_WHAT IS EXPECTED:_
Of the lines in the data below, write out exactly those from the one holding "n ∉ s.portRequests p := by" through the one holding "rw [mem_portRequests, records_modRequest]", both included.

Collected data
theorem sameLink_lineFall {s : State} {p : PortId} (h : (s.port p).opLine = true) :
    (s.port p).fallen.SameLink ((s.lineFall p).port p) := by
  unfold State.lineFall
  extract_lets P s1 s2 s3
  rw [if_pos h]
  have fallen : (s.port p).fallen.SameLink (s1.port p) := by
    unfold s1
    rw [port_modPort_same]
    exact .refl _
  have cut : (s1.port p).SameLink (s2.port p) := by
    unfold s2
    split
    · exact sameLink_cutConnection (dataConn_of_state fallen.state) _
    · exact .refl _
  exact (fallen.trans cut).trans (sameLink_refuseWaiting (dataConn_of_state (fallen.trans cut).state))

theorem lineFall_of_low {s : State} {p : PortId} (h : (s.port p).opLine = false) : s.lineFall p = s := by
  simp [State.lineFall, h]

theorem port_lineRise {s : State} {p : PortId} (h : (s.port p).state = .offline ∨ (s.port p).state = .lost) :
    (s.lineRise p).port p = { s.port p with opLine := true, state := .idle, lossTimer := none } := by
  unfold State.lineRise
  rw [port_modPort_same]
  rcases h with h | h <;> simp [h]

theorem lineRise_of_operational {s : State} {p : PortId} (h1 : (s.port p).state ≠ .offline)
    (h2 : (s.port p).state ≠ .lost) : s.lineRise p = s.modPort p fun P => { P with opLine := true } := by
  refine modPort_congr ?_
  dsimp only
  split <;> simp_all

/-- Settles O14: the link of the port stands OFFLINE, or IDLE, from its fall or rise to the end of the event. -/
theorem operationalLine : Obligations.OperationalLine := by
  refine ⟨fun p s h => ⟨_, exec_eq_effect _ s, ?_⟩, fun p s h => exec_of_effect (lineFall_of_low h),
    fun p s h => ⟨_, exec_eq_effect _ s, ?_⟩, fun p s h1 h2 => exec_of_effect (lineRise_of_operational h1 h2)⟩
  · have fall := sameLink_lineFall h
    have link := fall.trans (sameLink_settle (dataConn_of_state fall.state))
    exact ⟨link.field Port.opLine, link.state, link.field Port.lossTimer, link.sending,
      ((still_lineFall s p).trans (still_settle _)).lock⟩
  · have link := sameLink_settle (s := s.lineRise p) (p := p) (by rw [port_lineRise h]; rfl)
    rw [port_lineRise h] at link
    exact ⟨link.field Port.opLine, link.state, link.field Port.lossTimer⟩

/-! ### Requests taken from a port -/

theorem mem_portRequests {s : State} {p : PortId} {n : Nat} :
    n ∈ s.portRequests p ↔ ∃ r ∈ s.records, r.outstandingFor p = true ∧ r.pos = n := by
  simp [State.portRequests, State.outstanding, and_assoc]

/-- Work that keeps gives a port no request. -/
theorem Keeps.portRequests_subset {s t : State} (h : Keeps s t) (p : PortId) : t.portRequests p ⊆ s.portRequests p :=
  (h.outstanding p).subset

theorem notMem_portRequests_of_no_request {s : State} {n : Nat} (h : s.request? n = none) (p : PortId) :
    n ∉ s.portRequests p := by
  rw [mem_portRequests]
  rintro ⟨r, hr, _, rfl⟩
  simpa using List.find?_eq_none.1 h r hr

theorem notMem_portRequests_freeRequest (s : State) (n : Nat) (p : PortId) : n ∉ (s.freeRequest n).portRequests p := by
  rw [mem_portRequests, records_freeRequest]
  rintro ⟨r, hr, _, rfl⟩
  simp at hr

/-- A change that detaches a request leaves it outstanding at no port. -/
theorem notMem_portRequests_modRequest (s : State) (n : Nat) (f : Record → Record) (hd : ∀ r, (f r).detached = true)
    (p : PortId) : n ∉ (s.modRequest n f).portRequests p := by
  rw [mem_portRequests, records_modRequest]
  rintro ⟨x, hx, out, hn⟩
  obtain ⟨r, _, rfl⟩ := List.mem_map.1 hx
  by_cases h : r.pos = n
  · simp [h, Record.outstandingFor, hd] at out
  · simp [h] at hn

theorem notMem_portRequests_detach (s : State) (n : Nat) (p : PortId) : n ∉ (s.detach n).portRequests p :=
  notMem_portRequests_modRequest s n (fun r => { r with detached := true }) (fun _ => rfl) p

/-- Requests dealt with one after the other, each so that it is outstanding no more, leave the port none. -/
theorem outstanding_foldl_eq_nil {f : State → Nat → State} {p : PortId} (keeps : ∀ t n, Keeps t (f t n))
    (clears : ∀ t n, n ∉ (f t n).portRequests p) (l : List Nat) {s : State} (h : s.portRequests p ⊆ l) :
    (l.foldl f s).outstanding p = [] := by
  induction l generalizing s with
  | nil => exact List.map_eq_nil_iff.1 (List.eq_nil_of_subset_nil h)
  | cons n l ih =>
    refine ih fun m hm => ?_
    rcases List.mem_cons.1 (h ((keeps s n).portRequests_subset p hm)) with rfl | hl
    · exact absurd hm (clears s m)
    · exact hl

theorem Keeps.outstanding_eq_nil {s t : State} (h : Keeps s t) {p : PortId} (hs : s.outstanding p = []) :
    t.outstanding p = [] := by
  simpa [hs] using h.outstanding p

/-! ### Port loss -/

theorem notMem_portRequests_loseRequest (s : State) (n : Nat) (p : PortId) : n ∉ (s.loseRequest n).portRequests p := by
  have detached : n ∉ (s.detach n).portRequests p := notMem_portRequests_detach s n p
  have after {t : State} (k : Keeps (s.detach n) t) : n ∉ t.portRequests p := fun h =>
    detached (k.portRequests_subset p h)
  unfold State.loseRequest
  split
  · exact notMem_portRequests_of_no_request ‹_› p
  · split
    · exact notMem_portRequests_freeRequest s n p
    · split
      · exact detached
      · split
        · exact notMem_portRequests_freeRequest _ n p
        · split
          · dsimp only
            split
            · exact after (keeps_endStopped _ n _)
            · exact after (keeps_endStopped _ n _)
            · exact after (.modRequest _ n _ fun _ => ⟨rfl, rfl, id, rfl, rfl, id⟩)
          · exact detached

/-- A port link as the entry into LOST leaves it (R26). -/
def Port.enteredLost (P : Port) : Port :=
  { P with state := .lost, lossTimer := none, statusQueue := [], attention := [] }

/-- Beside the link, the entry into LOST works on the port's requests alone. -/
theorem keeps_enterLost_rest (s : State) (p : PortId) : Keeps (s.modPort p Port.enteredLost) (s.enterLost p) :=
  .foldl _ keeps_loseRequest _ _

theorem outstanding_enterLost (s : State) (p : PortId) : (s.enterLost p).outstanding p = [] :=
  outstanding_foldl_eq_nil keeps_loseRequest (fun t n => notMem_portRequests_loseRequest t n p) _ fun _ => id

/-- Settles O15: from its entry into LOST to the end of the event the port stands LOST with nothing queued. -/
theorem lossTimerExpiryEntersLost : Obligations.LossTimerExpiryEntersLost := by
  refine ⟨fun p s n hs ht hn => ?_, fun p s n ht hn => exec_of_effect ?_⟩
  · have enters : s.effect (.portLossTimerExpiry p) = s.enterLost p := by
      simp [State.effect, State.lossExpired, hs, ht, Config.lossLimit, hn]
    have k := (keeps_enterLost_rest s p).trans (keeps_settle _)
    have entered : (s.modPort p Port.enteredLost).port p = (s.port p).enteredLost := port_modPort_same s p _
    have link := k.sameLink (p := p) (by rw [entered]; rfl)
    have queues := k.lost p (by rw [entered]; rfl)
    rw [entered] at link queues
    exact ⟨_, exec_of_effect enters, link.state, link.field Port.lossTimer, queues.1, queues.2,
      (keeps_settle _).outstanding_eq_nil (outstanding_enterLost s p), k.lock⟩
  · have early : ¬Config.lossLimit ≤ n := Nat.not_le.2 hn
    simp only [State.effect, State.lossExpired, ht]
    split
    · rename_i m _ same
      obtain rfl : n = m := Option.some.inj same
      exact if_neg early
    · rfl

--

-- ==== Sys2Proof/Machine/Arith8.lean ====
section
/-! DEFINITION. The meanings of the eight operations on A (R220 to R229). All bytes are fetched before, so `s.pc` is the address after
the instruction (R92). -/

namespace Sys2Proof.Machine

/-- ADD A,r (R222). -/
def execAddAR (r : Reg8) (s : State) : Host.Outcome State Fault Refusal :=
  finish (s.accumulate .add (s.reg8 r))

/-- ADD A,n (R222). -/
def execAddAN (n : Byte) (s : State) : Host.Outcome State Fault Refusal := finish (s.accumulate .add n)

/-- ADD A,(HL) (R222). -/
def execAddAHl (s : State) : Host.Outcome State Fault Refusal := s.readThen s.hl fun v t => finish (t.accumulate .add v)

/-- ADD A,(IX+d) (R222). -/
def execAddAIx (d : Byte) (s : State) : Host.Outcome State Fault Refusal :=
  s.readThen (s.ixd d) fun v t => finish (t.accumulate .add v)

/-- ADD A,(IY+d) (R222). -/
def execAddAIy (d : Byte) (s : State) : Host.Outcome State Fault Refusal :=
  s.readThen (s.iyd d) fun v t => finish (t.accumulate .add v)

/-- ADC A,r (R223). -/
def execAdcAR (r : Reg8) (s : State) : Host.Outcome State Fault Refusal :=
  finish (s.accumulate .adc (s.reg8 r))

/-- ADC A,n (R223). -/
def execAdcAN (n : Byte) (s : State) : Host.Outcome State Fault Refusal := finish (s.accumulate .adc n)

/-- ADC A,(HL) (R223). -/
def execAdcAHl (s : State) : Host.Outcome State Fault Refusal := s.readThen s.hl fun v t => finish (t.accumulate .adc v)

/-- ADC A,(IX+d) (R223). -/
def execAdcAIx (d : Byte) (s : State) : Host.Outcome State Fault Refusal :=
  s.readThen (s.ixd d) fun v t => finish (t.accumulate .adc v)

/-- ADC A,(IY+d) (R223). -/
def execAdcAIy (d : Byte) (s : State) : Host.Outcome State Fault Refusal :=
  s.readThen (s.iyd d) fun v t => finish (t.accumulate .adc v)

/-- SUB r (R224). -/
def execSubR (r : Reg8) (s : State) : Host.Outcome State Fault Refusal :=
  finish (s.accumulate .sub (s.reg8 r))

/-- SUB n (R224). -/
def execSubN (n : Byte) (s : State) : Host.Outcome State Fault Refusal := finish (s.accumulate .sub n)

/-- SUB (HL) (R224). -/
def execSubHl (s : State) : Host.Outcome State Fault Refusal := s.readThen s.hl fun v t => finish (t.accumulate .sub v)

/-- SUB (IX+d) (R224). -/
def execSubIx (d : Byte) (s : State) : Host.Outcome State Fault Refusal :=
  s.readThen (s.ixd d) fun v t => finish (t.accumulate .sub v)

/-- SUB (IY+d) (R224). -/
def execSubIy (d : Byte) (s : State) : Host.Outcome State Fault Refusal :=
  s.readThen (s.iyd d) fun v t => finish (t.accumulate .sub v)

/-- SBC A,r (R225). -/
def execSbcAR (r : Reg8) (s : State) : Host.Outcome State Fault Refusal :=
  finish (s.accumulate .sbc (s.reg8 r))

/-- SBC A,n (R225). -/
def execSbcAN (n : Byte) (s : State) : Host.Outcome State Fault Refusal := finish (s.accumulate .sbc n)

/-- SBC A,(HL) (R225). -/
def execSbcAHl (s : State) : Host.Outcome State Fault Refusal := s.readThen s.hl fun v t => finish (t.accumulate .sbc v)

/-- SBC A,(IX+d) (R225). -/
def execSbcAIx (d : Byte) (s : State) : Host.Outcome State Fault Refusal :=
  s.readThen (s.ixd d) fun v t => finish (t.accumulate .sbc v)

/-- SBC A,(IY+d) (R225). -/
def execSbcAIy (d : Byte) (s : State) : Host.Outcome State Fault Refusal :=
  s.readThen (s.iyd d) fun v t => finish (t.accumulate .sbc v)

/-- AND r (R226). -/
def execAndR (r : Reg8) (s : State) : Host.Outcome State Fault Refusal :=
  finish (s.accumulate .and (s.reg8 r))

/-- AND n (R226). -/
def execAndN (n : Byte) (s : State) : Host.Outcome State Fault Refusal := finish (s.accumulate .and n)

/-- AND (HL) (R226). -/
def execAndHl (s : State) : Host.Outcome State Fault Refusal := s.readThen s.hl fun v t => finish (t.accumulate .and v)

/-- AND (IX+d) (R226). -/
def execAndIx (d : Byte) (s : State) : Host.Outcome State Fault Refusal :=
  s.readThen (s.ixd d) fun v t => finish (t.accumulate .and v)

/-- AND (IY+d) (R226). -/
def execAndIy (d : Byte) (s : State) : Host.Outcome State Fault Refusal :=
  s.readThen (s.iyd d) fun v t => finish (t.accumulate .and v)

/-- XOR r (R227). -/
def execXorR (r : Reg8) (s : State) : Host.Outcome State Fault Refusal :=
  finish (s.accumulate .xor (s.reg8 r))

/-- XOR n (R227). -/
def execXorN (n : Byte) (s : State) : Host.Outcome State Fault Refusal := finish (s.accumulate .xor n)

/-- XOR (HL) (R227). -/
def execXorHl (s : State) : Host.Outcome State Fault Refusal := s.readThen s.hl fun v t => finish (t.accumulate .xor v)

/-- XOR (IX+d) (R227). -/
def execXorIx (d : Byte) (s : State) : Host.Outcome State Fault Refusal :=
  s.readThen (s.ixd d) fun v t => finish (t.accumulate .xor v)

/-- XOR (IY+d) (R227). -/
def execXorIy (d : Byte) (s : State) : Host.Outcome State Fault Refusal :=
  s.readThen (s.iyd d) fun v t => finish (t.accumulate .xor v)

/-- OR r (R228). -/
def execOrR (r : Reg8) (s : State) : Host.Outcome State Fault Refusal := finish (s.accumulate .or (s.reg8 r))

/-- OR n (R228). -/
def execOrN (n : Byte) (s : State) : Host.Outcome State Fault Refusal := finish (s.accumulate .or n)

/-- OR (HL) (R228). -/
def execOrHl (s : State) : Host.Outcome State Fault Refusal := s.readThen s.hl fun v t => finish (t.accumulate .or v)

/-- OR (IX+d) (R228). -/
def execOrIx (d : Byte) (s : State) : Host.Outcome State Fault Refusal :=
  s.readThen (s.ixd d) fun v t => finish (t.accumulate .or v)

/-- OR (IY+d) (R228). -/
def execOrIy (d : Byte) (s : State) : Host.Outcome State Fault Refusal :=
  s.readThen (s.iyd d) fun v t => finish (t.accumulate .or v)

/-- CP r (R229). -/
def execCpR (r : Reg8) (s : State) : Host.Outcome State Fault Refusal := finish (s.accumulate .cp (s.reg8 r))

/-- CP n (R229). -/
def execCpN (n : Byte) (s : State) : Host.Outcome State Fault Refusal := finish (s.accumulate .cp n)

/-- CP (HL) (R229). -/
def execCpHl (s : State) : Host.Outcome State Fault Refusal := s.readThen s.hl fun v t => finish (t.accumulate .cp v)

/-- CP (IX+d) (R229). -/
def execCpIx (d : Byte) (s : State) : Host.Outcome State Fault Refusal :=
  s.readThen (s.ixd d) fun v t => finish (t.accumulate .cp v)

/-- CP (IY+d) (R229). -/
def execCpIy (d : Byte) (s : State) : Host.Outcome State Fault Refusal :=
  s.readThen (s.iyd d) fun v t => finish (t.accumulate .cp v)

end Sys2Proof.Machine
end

_RESULT OF THE TASK:_
    n ∉ s.portRequests p := by
  rw [mem_portRequests]
  rintro ⟨r, hr, _, rfl⟩
  simpa using List.find?_eq_none.1 h r hr

theorem notMem_portRequests_freeRequest (s : State) (n : Nat) (p : PortId) : n ∉ (s.freeRequest n).portRequests p := by
  rw [mem_portRequests, records_freeRequest]
  rintro ⟨r, hr, _, rfl⟩
  simp at hr

/-- A change that detaches a request leaves it outstanding at no port. -/
theorem notMem_portRequests_modRequest (s : State) (n : Nat) (f : Record → Record) (hd : ∀ r, (f r).detached = true)
    (p : PortId) : n ∉ (s.modRequest n f).portRequests p := by
  rw [mem_portRequests, records_modRequest]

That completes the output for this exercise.